By Rachael Gavin
A TV documentary following the world’s toughest military selection process has been a surprise hit, despite being up against tough competition thanks to America’s queen of TV.
SAS – The Search for Warriors, from WA-based production company Prospero Productions, was watched by an impressive 455,000 viewers – an 11.7 per cent share of the audience – when part one aired last week.
Monday night’s second and final instalment reached similar heights but had a slight drop in female viewers thanks to Channel Ten’s Oprah interview special.
Julia Redwood, who co-produced the show with Ed Punchard, says the program’s success has blown them away.
“It’s interesting as to why it’s struck a chord with viewers.

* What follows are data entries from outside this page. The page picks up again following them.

/-! ## Images -/

/-- A word is its three fields put together (41_echo_filter R130). -/
theorem packWord_fields (w : Word) :
    packWord (w.getLsbD 31) (w.extractLsb' 23 8).toNat (w.extractLsb' 0 23).toNat = w := by
  rw [packWord, BitVec.ofNat_toNat, BitVec.ofNat_toNat, BitVec.setWidth_eq, BitVec.setWidth_eq]
  apply BitVec.eq_of_getLsbD_eq
  intro j hj
  simp only [BitVec.getLsbD_append, BitVec.getLsbD_extractLsb', BitVec.getLsbD_ofBool]
  rcases Nat.lt_or_ge j 23 with hfrac | hfrac
  · simp [hfrac]
  · rcases Nat.lt_or_ge j 31 with hexpo | hsign
    · simp [hfrac.not_gt, show j - 23 < 8 by omega, show 23 + (j - 23) = j by omega]
    · obtain rfl : j = 31 := by omega
      simp

/-- The fields of an image are the ones it was put together from. -/
theorem fields_packWord (neg : Bool) {expo frac : Nat} (he : expo < 256) (hf : frac < 2 ^ 23) :
    (packWord neg expo frac).getLsbD 31 = neg ∧ ((packWord neg expo frac).extractLsb' 23 8).toNat = expo
      ∧ ((packWord neg expo frac).extractLsb' 0 23).toNat = frac := by
  have hfrac : (packWord neg expo frac).extractLsb' 0 23 = BitVec.ofNat 23 frac := BitVec.extractLsb'_append_eq_right
  have hexpo : (packWord neg expo frac).extractLsb' 23 8 = BitVec.ofNat 8 expo := by
    apply BitVec.eq_of_getLsbD_eq
    intro j hj
    rw [BitVec.getLsbD_extractLsb', packWord, BitVec.getLsbD_append, BitVec.getLsbD_append]
    simp [hj]
  refine ⟨?_, ?_, ?_⟩
  · rw [packWord, BitVec.getLsbD_append, BitVec.getLsbD_append]
    simp
  · rw [hexpo, BitVec.toNat_ofNat, Nat.mod_eq_of_lt he]
  · rw [hfrac, BitVec.toNat_ofNat, Nat.mod_eq_of_lt hf]

/-- The value of an image, by its fields (41_echo_filter R130). -/
theorem f32_packWord (neg : Bool) {expo frac : Nat} (he : expo < 256) (hf : frac < 2 ^ 23) :
    f32 (packWord neg expo frac) =
      if expo = 255 then if frac = 0 then .inf neg else .nan neg frac
      else if expo = 0 then .fin neg frac
      else .fin neg ((2 ^ 23 + frac) * 2 ^ (expo - 1)) := by
  obtain ⟨hsign, hexpo, hfrac⟩ := fields_packWord neg he hf
  simp only [f32, hsign, hexpo, hfrac]

/-- Every word is the image of its fields, which are in range. -/
theorem exists_packWord (w : Word) : ∃ neg expo frac, expo < 256 ∧ frac < 2 ^ 23 ∧ w = packWord neg expo frac :=
  ⟨_, _, _, (w.extractLsb' 23 8).isLt, (w.extractLsb' 0 23).isLt, (packWord_fields w).symm⟩

/-- The image of a normal number: its significand without the leading bit, and its shift plus 1. -/
theorem bits32_normal (neg : Bool) {frac e : Nat} (hf : frac < 2 ^ 23) :
    bits32 (.fin neg ((2 ^ 23 + frac) * 2 ^ e)) = packWord neg (e + 1) frac := by
  have hpos : 0 < 2 ^ e := Nat.two_pow_pos e
  have hlarge : ¬(2 ^ 23 + frac) * 2 ^ e < 2 ^ 23 :=
    Nat.not_lt.2 (le_mul_of_le_of_one_le (Nat.le_add_right _ _) hpos)
  have hshift : Nat.log2 ((2 ^ 23 + frac) * 2 ^ e) - 23 = e := by
    rw [log2_shifted (Nat.le_add_right _ _) (by omega)]
    omega
  simp only [bits32, hlarge, if_false, hshift, Nat.mul_div_cancel _ hpos, Nat.add_sub_cancel_left]
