-- ==== Sys2Proof/Machine/Bits.lean ====
section
/-! DEFINITION. The counted loop of the pseudocode and the bit helpers the shared operations are written with
(00_scope.md R9, R10, R15). -/

namespace Sys2Proof.Machine

/-- `for i = 0 to n-1: a <- f i a` (00_scope.md R15: it runs zero times when n is 0). -/
def loop {α : Type} : Nat → (Nat → α → α) → α → α
  | 0, _, a => a
  | n + 1, f, a => f n (loop n f a)

/-- `r[i] <- v`, for a bit that is still 0 (00_scope.md R9). -/
def putBit {n : Nat} (r : BitVec n) (i : Nat) (v : Level) : BitVec n :=
  r ||| ((BitVec.ofBool v).setWidth n <<< i)

/-- The value whose bit i is `f i`, for i below n: bits received least significant first (42_swd.md R184). -/
def ofLevels (n : Nat) (f : Nat → Level) : BitVec n :=
  loop n (fun i r => putBit r i (f i)) 0

/-- `v[hi:lo]` for a byte-sized slice: byte j of a word, j = 0 the least significant (00_scope.md R9). -/
def byteOf (v : Word) (j : Nat) : Byte := v.extractLsb' (8 * j) 8

/-- Nibble j of a byte, j = 0 the high nibble (30_encoding.md R89: high nibble first). -/
def nibbleOf (b : Byte) (j : Nat) : BitVec 4 := b.extractLsb' (4 - 4 * j) 4

/-- A bit as a number, 0 or 1. -/
def bitNat (b : Level) : Nat := if b then 1 else 0

/-- `popcount(v)`: the number of 1 bits of `v` (00_scope.md R10). -/
def popcount {n : Nat} (v : BitVec n) : Nat :=
  loop n (fun i c => c + bitNat (v.getLsbD i)) 0

end Sys2Proof.Machine
end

There are multiple factors: it hasn’t been done for 25 years and there are two generations of people who have no idea what they do.
“And I also think it’s the rawness and brutality of the guys, it shows them to be the heroes that they are.”
The online video attracted over 11,000 catch-up streams in the first three days after part one aired – a level usually achieved across a full 30-day window for other SBS shows, according to the broadcaster.
The Prospero team had wanted to do the series after tasting success with the Navy Divers and Australian Pirate Patrol documentaries but the SAS wasn’t ready for it.
Redwood says the project, which followed 131 men through the harsh 21-day selection process, was later put out to tenure by the SAS. And it was Navy Divers which helped them win the job.
Instinctively, Redwood knew the series would be good.
“Seeing the guys during the selection process, even before training I knew we’d have that rawness. It was the best opportunity to show who they are and what they do.”
But even with the support of the SAS, Redwood admits the biggest challenge for the production team proved to be getting both the military and the network comfortable with identification of the candidates and their stories.
“It was the hardest block for the broadcaster, to get them to trust us and the process. It’s becoming an increasingly difficult in the industry. Lawyers need to go more on trust and good faith.”
As for the future, Redwood says Prospero’s next project will be in the hand of the networks.
“Fingers crossed next year will be a good year. It’s a fragile industry and you’re only as good as your last show.”